Breeding, Maintenance, and Prenatal Treatment
All procedures were approved by the Institutional Animal Care and Use Committee of the University of Michigan and were in conformity with the National Institutes of Health Guide for Use and Care of Animals. Suffolk sheep ages 2–3 yr were purchased from local farmers and were maintained in a farm inspected by the US Department of Agriculture and approved by the University of Michigan Department of Laboratory Animal Medicine. Prior to breeding, sheep were group fed with 0.5 kg shelled corn and 1 kg alfalfa hay per female sheep per day. During October to November of three successive years (2001–2003), ewes were mated by raddled rams. Pregnant sheep were maintained on pasture under natural photoperiods with a supplement feed of 1.25 kg alfalfa/brome mix hay per female sheep. After birth, each mother with its lambs was individually housed for the first 3 days and then group housed in a barn under natural photoperiods except for a 60-watt bulb in the lamb feed area at night. All lambs were weaned at 8 wk and maintained in Sheep Research Facility (Ann Arbor, MI), where they were maintained outdoors and fed commercial feed pellets ad libitum.

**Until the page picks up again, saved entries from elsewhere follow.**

-- ==== Sys2Proof/Machine/InOut.lean ====
section
/-! DEFINITION. The meanings of I/O, device query, pattern registers (47_io_query_pattern.md R143 to R148), and the invalid
opcode (60_exceptions.md R152). -/

namespace Sys2Proof.Machine

/-- `OUT`: `out <- A2; out_changed <- 1`; arg1 is ignored (R144). -/
def execOut (o : Operand) (cc : Cond) (s : State) : Host.Outcome State Fault Refusal :=
  issue o cc (fun p => writeOut (operandValue o p) p) s

/-- `IN`: `v <- Input(); r <- mod16(v); x[a1] <- r; setZS(r)`; arg2 is ignored (R145). -/
def execIn (r : Reg) (o : Operand) (cc : Cond) (s : State) : Host.Outcome State Fault Refusal :=
  issue o cc (fun p => writeRegZS r (inputValue p) (callInput p)) s

/-- `QERY`: `x[a1] <- QUERY_TABLE(A2)` (R146). -/
def execQery (r : Reg) (o : Operand) (cc : Cond) (s : State) : Host.Outcome State Fault Refusal :=
  issue o cc (fun p => writeReg r (Config.queryTable (operandValue o p)) p) s

/-- `SETTPAT`: `tpat <- A2`; arg1 is ignored (R147). -/
def execSettpat (o : Operand) (cc : Cond) (s : State) : Host.Outcome State Fault Refusal :=
  issue o cc (fun p => writeTpat (operandValue o p) p) s

/-- `SETFPAT`: `fpat <- A2`; arg1 is ignored (R148). -/
def execSetfpat (o : Operand) (cc : Cond) (s : State) : Host.Outcome State Fault Refusal :=
  issue o cc (fun p => writeFpat (operandValue o p) p) s

/-- `INVALID`: an opcode the map binds to nothing enters the error state, whatever its other fields and
whatever its condition (R73, R151, R152, R154). -/
def execInvalid (s : State) : Host.Outcome State Fault Refusal := .next (raiseInvalidOpcode s)

end Sys2Proof.Machine
end

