-- ==== Sys2Proof/Machine/Controller.lean ====
section
/-! DEFINITION. What surrounds the step: the four outcomes of a step (40_sequencer.md R84), inspection (R85),
the controller's interactions (60_exceptions.md R161 to R163) and the image load (70_reset_and_hazards.md R168). -/

namespace Sys2Proof.Machine

/-- The four outcomes of a step (R84). -/
inductive StepKind where
  /-- `error` was 1; nothing changed. -/
  | noOp
  /-- The opcode was invalid; `error` became 1. -/
  | invalid
  /-- Valid opcode, condition false. -/
  | skipped
  /-- Valid opcode, condition true. -/
  | executed
deriving DecidableEq, Repr

/-- Which of the four a step from this state is (R84); the condition is read after the `ip` advance (R75). -/
def stepKind (s : State) : StepKind :=
  if s.error then .noOp
  else
    let i := fetchInstr s
    match i.op with
    | none => .invalid
    | some _ => if condHolds i.cond (advance i.arg2 (beginStep s)) then .executed else .skipped

/-- `instructionAt(address)`: the decoded record of the word or words there; no state changes, and it works in
the error state (R85). -/
def instructionAt (a : Word) (s : State) : Decoded :=
  decodeRecord s.opcodeMap (readWord s.mem a) (readWord s.mem (a + 1))

/-- What the controller sees of the output device between steps: the latch if it changed in the last step
(R86, R158).  Reading it changes nothing. -/
def outputChange (s : State) : Option Word := if s.outChanged then some s.out else none

/-- Image load: word `i` becomes `byte[2i] + 256 * byte[2i+1]` of the file, words past its end 0; a file of
more than 65,536 x 2 bytes is rejected and nothing changes; CPU state is kept (R35, R168). -/
def loadImage (file : List Byte) (s : State) : State :=
  if memBytes < file.length then s else { s with mem := imageCells 0 file }

/-- The controller's interactions, each taken between steps (R161 to R163).  A step mid-way or a concurrent
write has no action (R163). -/
inductive Action where
  | executeInstruction
  | resetState
  | resetMemory
  | loadImage (file : List Byte)
  /-- Attach a supplier; `values` are the integers it is already known to return next. -/
  | attachSupplier (values : List Int)
  | detachSupplier
  | setReg (r : Reg) (v : Word)
  | setFlags (f : Flags)
  | setPatterns (tpat fpat : Word)
  | setOutput (out : Word) (changed : Bool)
  | setError (error : Bool)
  | setCounters (instret cycles : Nat)
  | setWord (a v : Word)
deriving DecidableEq, Repr

/-- The state an outcome leaves; a stop would leave the state as it was, and none occurs. -/
def outcomeState (s : State) (x : Host.Outcome State Fault Refusal) : State :=
  match x with
  | .next t => t
  | .fault _ => s
  | .refused _ => s

/-- What each interaction does to the block (R162, R163, R165 to R168). -/
def interact (x : Action) (s : State) : State :=
  match x with
  | .executeInstruction => outcomeState s (step s)
  | .resetState => Sys2Proof.Machine.resetState s
  | .resetMemory => Sys2Proof.Machine.resetMemory s
  | .loadImage file => Sys2Proof.Machine.loadImage file s
  | .attachSupplier values => { s with supplier := some values }
  | .detachSupplier => { s with supplier := none }
  | .setReg r v => writeReg r v s
  | .setFlags f => { s with flags := f }
  | .setPatterns t f => { s with tpat := t, fpat := f }
  | .setOutput v b => { s with out := v, outChanged := b }
  | .setError b => { s with error := b }
  | .setCounters n k => { s with instret := n, cycles := k }
  | .setWord a v => { s with mem := writeWord s.mem a v }

/-- A session of the controller: its actions one after another, from one logical thread (R161). -/
def interactAll : List Action → State → State
  | [], s => s
  | x :: xs, s => interactAll xs (interact x s)

end Sys2Proof.Machine
end

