-- ==== Sys2Proof/Tests/Slice0.lean ====
section
/-! SUPPORT. The model's own tests: terms that WellFormed refuses, words written out from the spec's encoding, single
steps whose expected results are the vectors of spec/95_test_vectors.md (named in each comment), and for every
statement with hypotheses a witness that meets them. -/

namespace Sys2Proof.Machine

/-! WellFormed. -/

/-- A map that binds nothing but opcode 5, to `ADD`. -/
def tinyMap : OpcodeMap := (Vector.replicate 64 none).set 5 (some .add)

/-- Refused: an operation the map binds to no opcode (R55). -/
theorem test_wellFormed_refuses_unbound_operation :
    WellFormed tinyMap (.sub .a .one .always) = false ∧ WellFormed tinyMap (.add .a .one .always) = true := by
  decide

/-- Refused: an `invalid` whose opcode the map binds (R57). -/
theorem test_wellFormed_refuses_bound_invalid :
    WellFormed tinyMap (.invalid 5 .a .one .always) = false ∧
      WellFormed tinyMap (.invalid 6 .a .one .always) = true := by
  decide

/-! Words written out bit by bit: six bits of opcode (the map FM), three of arg1, three of arg2, four of cond (R45,
R49, R50, R54), the immediate in bits 31 to 16. -/

theorem test_decode_move_set :
    [decodeTableWord 16 0b0000010010100011,
      decodeTableWord 32 0b10100100110000100000101001111010,
      decodeTableWord 16 0b0000111111000001,
      decodeTableWord 16 0b0001000100011000,
      decodeTableWord 16 0b0001011011101111,
      decodeTableWord 16 0b0001100000110110,
      decodeTableWord 16 0b0001110110001101] =
      [some (.set .b .regC .ult),
        some (.ld .e (.imm 0xA4C2) .sle),
        some (.st .ip .zero .ugt),
        some (.sti .c .regB .sge),
        some (.jump .fp .minusOne .cNonzero),
        some (.rdflags .a .regD .ne),
        some (.wrflags .d .regA .neg)] := by
  decide

theorem test_decode_stack :
    [decodeTableWord 16 0b0010001101010100,
      decodeTableWord 16 0b0010010010101011,
      decodeTableWord 32 0b10101100110010100010101001110010,
      decodeTableWord 16 0b0010111111001001,
      decodeTableWord 16 0b0011000100010000] =
      [some (.pushr .sp .one .ule),
        some (.pushv .b .regC .ovf),
        some (.pop .e (.imm 0xACCA) .uge),
        some (.call .ip .zero .slt),
        some (.ret .c .regB .always)] := by
  decide
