-- ==== Sys2Proof/Machine/Tab.lean ====
section
/-!
DEFINITION. Sys2Proof/Machine/Tab.lean: sparse tables by numeric key, the descriptors of register fields, and the
bit-field arithmetic on naturals that every family uses.
-/
namespace Sys2Proof.Machine

/-- A sparse table: (key, value) pairs, keys strictly rising, no entry equal to the key's default. -/
abbrev Tab (α : Type) := List (Nat × α)

/-- What a key holds; an unlisted key holds the default. -/
def tget {α : Type} (dflt : α) : Tab α → Nat → α
  | [], _ => dflt
  | e :: t, k => if e.1 = k then e.2 else tget dflt t k

/-- Insertion in key order, replacing the entry of the same key. -/
def tins {α : Type} : Tab α → Nat → α → Tab α
  | [], k, v => [(k, v)]
  | e :: t, k, v =>
    if k < e.1 then (k, v) :: e :: t
    else if e.1 = k then (k, v) :: t
    else e :: tins t k v

/-- Removal of a key. -/
def tdel {α : Type} (t : Tab α) (k : Nat) : Tab α := t.filter (fun e => e.1 != k)

/-- A write: writing the default removes the entry, so that equal tables are equal data. -/
def tput {α : Type} [DecidableEq α] (dflt : α) (t : Tab α) (k : Nat) (v : α) : Tab α :=
  if v = dflt then tdel t k else tins t k v

/-- Keys strictly rising. -/
def sortedKeys {α : Type} : Tab α → Bool
  | [] => true
  | [_] => true
  | e :: f :: t => decide (e.1 < f.1) && sortedKeys (f :: t)

/-- The canonical form of a table whose every key has the same default. -/
def Tab.wf {α : Type} [DecidableEq α] (dflt : α) (t : Tab α) : Bool :=
  sortedKeys t && t.all (fun e => decide (e.2 ≠ dflt))

/-- Access codes of R10. -/
inductive Acc where
  | ro | rw | rw1c | wo | rwh | rwl
  deriving DecidableEq, Repr

/-- A field of state: its key, its width in bits, and the value it takes at an L3 reset (the value of an unlisted
key). The two low bits of the key are the restore level of R11 (0 kept, 1 L1, 2 L2, 3 L3). -/
structure Fld where
  key : Nat
  w   : Nat
  rst : Nat
  deriving DecidableEq, Repr

/-- The key of a register field: word address, low bit, the copy of an agent's latch (0 where shared), level. -/
abbrev fkey (addr lo copy lvl : Nat) : Nat := ((addr * 64 + lo) * 16 + copy) * 4 + lvl

/-- The key of a variable that has no register address: variable number, instance, level. -/
abbrev hkey (n i lvl : Nat) : Nat := ((4194304 + n) * 4096 + i) * 4 + lvl

/-- One field of a register as the register table lists it. -/
structure RegFld where
  lo  : Nat
  w   : Nat
  acc : Acc
  rst : Nat
  lvl : Nat
  deriving DecidableEq, Repr

/-- A register, or a run of `count` registers `stride` apart; `latched` where each agent has its own copy. -/
structure RegRow where
  base    : Nat
  stride  : Nat
  count   : Nat
  latched : Bool
  flds    : List RegFld
  deriving DecidableEq, Repr

/-- Bits [lo + w − 1 : lo] of x. -/
def bits (x lo w : Nat) : Nat := x >>> lo % 2 ^ w

/-- x with bit b made 1 or 0. -/
def withBit (x b : Nat) (on : Bool) : Nat :=
  if x.testBit b = on then x else if on then x + 2 ^ b else x - 2 ^ b

/-- The two's-complement value of the low w bits of x (R5). -/
def sgn (w x : Nat) : Int :=
  if (x % 2 ^ w).testBit (w - 1) then (x % 2 ^ w : Nat) - (2 ^ w : Nat) else (x % 2 ^ w : Nat)

/-- The w-bit two's-complement code of an integer. -/
def unsgn (w : Nat) (x : Int) : Nat := (x % (2 ^ w : Nat)).toNat

/-- A Boolean as a bit. -/
def b2n (b : Bool) : Nat := if b then 1 else 0

/-- ⌈a / b⌉. -/
def cdiv (a b : Nat) : Nat := (a + b - 1) / b

/-- The smaller of x and the largest w-bit value. -/
def sat (w x : Nat) : Nat := min x (2 ^ w - 1)

end Sys2Proof.Machine
end

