-- ==== Sys2Proof/Machine/Hidden.lean ====
section
/-!
DEFINITION. Sys2Proof/Machine/Hidden.lean: the state the spec gives the engines beside the registers: core registers,
per-channel and per-source configuration (the windows FAB_CHCFG, FAB_CHSTAT and EVT_RTE look onto), engine states,
running timers. Each is a field of the same form as a register field, under a key above every register's.
-/
namespace Sys2Proof.Machine
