-- ==== Sys2Proof/Machine/Regs.lean ====
section
/-!
DEFINITION. Sys2Proof/Machine/Regs.lean: the descriptor of EVERY field of every register of the spec, from the field
tables of spec/01 to spec/20 (addresses, bits, reset values and restore levels of the Reset column, R10, R11, R632),
and the register table that the plain reads and writes of R10 go through. A generic index i is the port, core,
channel, input, quad, bus or word number of the spec's name; c is the agent whose own latch is meant (R141, R142).
-/
namespace Sys2Proof.Machine
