-- ==== Sys2Proof/Syntax.lean ====
section
/-!
DEFINITION. Sys2Proof/Syntax.lean: the agents that reach the block, and its commands: one constructor for each row of
spec/opcode_table.json, first the rows that a Meridian tick can bring, then the others, each part in the table's order, with the
operands that what stands outside the block gives. Measured quantities come in the units named at the meaning (mV, mA, mK or raw
codes); `a` is the agent of a register access, `p` a port, `n` a core or a two-wire block, `hdr` a received message header.
-/
namespace Sys2Proof

/-- The agents of R30 and R454 that read and write registers: the cores, the SPI target, TW0 and the TAP. -/
inductive Agent where
  | core (n : Fin 6) | spi | tw0 | tap
  deriving DecidableEq, Repr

Prenatal treatments consisted of intramuscular injections twice a week of testosterone (T1875; Sigma-Aldrich Corp., St. Louis, MO) or dihydrotestosterone (DHT) propionate (A2595–000; Steraloids Inc., Newport, RI), 100 mg in 2 ml corn oil, to pregnant sheep from Day 30 to Day 90 of gestation. Control pregnant sheep received no injections because we have found no difference in cycle dynamics of offspring born to vehicle-injected and noninjected mothers [14].
Study 1: Pituitary Responsiveness to GnRH
This study tested the hypothesis that prenatal testosterone, via its androgenic action, increases pituitary responsiveness to GnRH and that this action is specific for LH (i.e., the FSH response is not affected). The approach was to compare pituitary responsiveness to GnRH in control females and females exposed prenatally to exogenous testosterone or DHT as well as aromatizable and nonaromatizable androgens, respectively (Fig. 1). Only one offspring from each mother was used when twin female births were involved. Responsiveness to GnRH was tested twice, first at 5.5 wk (prepubertal), when the lambs were ovary intact, and second at 23 mo of age, after they had been ovariectomized at the end of breeding season and studied 2 mo later during the second anestrus.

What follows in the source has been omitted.